* **THE RECORDS**:
--

/-! ### Regulators (R229–R231) -/

/-- R230, R231: OVER_QUOTA and NONCONF of a bucket. -/
def bucketStatus (n v : Nat) (s : State) : State :=
  let burst := s.get (F.RG_CFG_BURST n v)
  let tok := s.get (F.RG_STAT_TOKENS n v)
  let conf := burst == 0 || (16 ≤ s.get (F.RG_CFG_PERIOD n 0) && burst ≤ 2 && decide (tok ≤ 2))
  (s.putB (F.RG_STAT_OVER_QUOTA n v) (decide (burst < tok))).when (v == 0) fun t => t.putB (F.RG_STAT_NONCONF n 0) (!conf)

/-- R230: the device-wide summary of NONCONF. -/
def summitStatus (s : State) : State :=
  let any := (List.range 96).any fun i => s.flag (F.RG_STAT_NONCONF i 0)
  (s.putB F.RIDGE_STAT_SUMMIT_NONCONF any).when (any && !s.flag F.RIDGE_STAT_SUMMIT_NONCONF) fun t => t.irq ridgePage 2

/-- R230, R231: what follows from a bucket's fields. -/
def regulatorStatus (n v : Nat) (s : State) : State :=
  if v == 0 then summitStatus (bucketStatus n v s) else bucketStatus n v s

/-- R229, R242: after a reset that keeps RG_CFG, every bucket starts full. -/
def bucketsFill (s : State) : State :=
  summitStatus (s.each 96 fun n t => t.each 5 fun v u =>
    bucketStatus n v (u.put (F.RG_STAT_TOKENS n v) (u.get (F.RG_CFG_BURST n v))))

/-- R229: a write of RG_CFG sets the regulator and returns its counter to zero. -/
def rgCfgWrite (n v : Nat) (w : Word) (s : State) : State :=
  let s1 := s.loadAll w [F.RG_CFG_PERIOD n v, F.RG_CFG_BURST n v]
  regulatorStatus n v { s1 with ridge := { s1.ridge with counters := s1.ridge.counters.set (n * 8 + v) 0 0 } }

/-- R229: the counter of a regulated bucket below its depth reaches PERIOD and adds a token. -/
def tokenAdd (n v : Nat) (s : State) : State :=
  let tok := s.get (F.RG_STAT_TOKENS n v)
  if s.get (F.RG_CFG_PERIOD n v) != 0 && decide (tok < s.get (F.RG_CFG_BURST n v)) then
    regulatorStatus n v (s.put (F.RG_STAT_TOKENS n v) (tok + 1))
  else s

/-- R229: what an injection on network `v` takes from the bucket of NI `n`, if it may inject: PERIOD = 0
removes regulation, BURST = 0 admits nothing. -/
def takeToken (n v : Nat) (s : State) : Option State :=
  if s.get (F.RG_CFG_BURST n v) == 0 then none
  else if s.get (F.RG_CFG_PERIOD n v) == 0 then some s
  else if s.get (F.RG_STAT_TOKENS n v) == 0 then none
  else some (regulatorStatus n v (s.put (F.RG_STAT_TOKENS n v) (s.get (F.RG_STAT_TOKENS n v) - 1)))

/-- Depth in flits of a router input buffer (R223). -/
def bufDepth (v : Nat) : Nat := if v == 0 then 2 else 9

/-- R228: an activation has stopped new packets on network `v`. -/
def vnStopped (s : State) (v : Nat) : Bool := v != 0 && s.ridge.stopped.testBit (v - 1)

/-- R430: during a warm reset an NI starts responses only, the accesses of the PCIe endpoints, the management
port and the SMC, and the write-back of the L2. -/
def warmHolds (s : State) (p : Packet) : Bool :=
  s.power.warmPhase != 0 && p.vn != 2 && !(p.sport == 2 && (p.src == 64 || p.src == 72 || p.src == 91)) && !writesBack s p

/-- R223: the network that goes next: VN0 first, otherwise the first of VN1–VN4 that is ready, from the pointer on. -/
def vnChoice (ready : Nat → Bool) (ptr : Nat) : Option Nat :=
  if ready 0 then some 0 else ((List.range 4).map fun i => (ptr + i) % 4 + 1).find? ready

/-- The packet that NI `n` is injecting on network `v`: its serial number, and its flits that have entered the router. -/
def State.sendingOf (s : State) (n v : Nat) : Option (Nat × Nat) := s.ridge.sending.get (n * 8 + v) none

--

* **WHAT YOU ARE ASKED TO DO**: For every line above that has "regulatorStatus" in it, copy the line.

* **FINISHED EXERCISE**:
def regulatorStatus (n v : Nat) (s : State) : State :=
  regulatorStatus n v { s1 with ridge := { s1.ridge with counters := s1.ridge.counters.set (n * 8 + v) 0 0 } }
    regulatorStatus n v (s.put (F.RG_STAT_TOKENS n v) (tok + 1))
  else some (regulatorStatus n v (s.put (F.RG_STAT_TOKENS n v) (s.get (F.RG_STAT_TOKENS n v) - 1)))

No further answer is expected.